• Information supplied:
/-! ### putPort -/

@[simp] theorem putPort_ports (p : PortIx) (r : PortRec) : (s.putPort p r).ports = s.ports.put p r := rfl
@[simp] theorem putPort_faultDropped (p : PortIx) (r : PortRec) : (s.putPort p r).faultDropped = s.faultDropped := rfl
@[simp] theorem putPort_withdrawSeen (p : PortIx) (r : PortRec) : (s.putPort p r).withdrawSeen = s.withdrawSeen := rfl
@[simp] theorem putPort_fnu (p : PortIx) (r : PortRec) : (s.putPort p r).fnu = s.fnu := rfl
@[simp] theorem putPort_intOut (p : PortIx) (r : PortRec) : (s.putPort p r).intOut = s.intOut := rfl
@[simp] theorem putPort_windows (p : PortIx) (r : PortRec) : (s.putPort p r).windows = s.windows := rfl
@[simp] theorem putPort_gates (p : PortIx) (r : PortRec) : (s.putPort p r).gates = s.gates := rfl
@[simp] theorem putPort_routes (p : PortIx) (r : PortRec) : (s.putPort p r).routes = s.routes := rfl
@[simp] theorem putPort_lineSeen (p : PortIx) (r : PortRec) : (s.putPort p r).lineSeen = s.lineSeen := rfl
@[simp] theorem putPort_descs (p : PortIx) (r : PortRec) : (s.putPort p r).descs = s.descs := rfl
@[simp] theorem putPort_sweepMarks (p : PortIx) (r : PortRec) : (s.putPort p r).sweepMarks = s.sweepMarks := rfl
@[simp] theorem putPort_ready (p : PortIx) (r : PortRec) : (s.putPort p r).ready = s.ready := rfl
@[simp] theorem putPort_engine (p : PortIx) (r : PortRec) : (s.putPort p r).engine = s.engine := rfl
@[simp] theorem putPort_master (p : PortIx) (r : PortRec) : (s.putPort p r).master = s.master := rfl
@[simp] theorem putPort_channels (p : PortIx) (r : PortRec) : (s.putPort p r).channels = s.channels := rfl
@[simp] theorem putPort_strobeLimit (p : PortIx) (r : PortRec) : (s.putPort p r).strobeLimit = s.strobeLimit := rfl
@[simp] theorem putPort_endPulses (p : PortIx) (r : PortRec) : (s.putPort p r).endPulses = s.endPulses := rfl
@[simp] theorem putPort_sweep (p : PortIx) (r : PortRec) : (s.putPort p r).sweep = s.sweep := rfl
@[simp] theorem putPort_resetHeld (p : PortIx) (r : PortRec) : (s.putPort p r).resetHeld = s.resetHeld := rfl
@[simp] theorem putPort_handed (p : PortIx) (r : PortRec) : (s.putPort p r).handed = s.handed := rfl
@[simp] theorem putPort_lateClears (p : PortIx) (r : PortRec) : (s.putPort p r).lateClears = s.lateClears := rfl
@[simp] theorem putPort_verdicts (p : PortIx) (r : PortRec) : (s.putPort p r).verdicts = s.verdicts := rfl
@[simp] theorem putPort_lineInvs (p : PortIx) (r : PortRec) : (s.putPort p r).lineInvs = s.lineInvs := rfl
@[simp] theorem putPort_invocations (p : PortIx) (r : PortRec) : (s.putPort p r).invocations = s.invocations := rfl
@[simp] theorem putPort_chains (p : PortIx) (r : PortRec) : (s.putPort p r).chains = s.chains := rfl
@[simp] theorem putPort_endReqs (p : PortIx) (r : PortRec) : (s.putPort p r).endReqs = s.endReqs := rfl
@[simp] theorem putPort_reports (p : PortIx) (r : PortRec) : (s.putPort p r).reports = s.reports := rfl
@[simp] theorem putPort_guardResults (p : PortIx) (r : PortRec) : (s.putPort p r).guardResults = s.guardResults := rfl
@[simp] theorem putPort_freed (p : PortIx) (r : PortRec) : (s.putPort p r).freed = s.freed := rfl
@[simp] theorem putPort_pending (p : PortIx) (r : PortRec) : (s.putPort p r).pending = s.pending := rfl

• Exercise description: From the line that contains "s.chains := rfl" through the final line of the material, copy every line exactly, including both ends.

• Reply to the task:
@[simp] theorem putPort_chains (p : PortIx) (r : PortRec) : (s.putPort p r).chains = s.chains := rfl
@[simp] theorem putPort_endReqs (p : PortIx) (r : PortRec) : (s.putPort p r).endReqs = s.endReqs := rfl
@[simp] theorem putPort_reports (p : PortIx) (r : PortRec) : (s.putPort p r).reports = s.reports := rfl
@[simp] theorem putPort_guardResults (p : PortIx) (r : PortRec) : (s.putPort p r).guardResults = s.guardResults := rfl
@[simp] theorem putPort_freed (p : PortIx) (r : PortRec) : (s.putPort p r).freed = s.freed := rfl
@[simp] theorem putPort_pending (p : PortIx) (r : PortRec) : (s.putPort p r).pending = s.pending := rfl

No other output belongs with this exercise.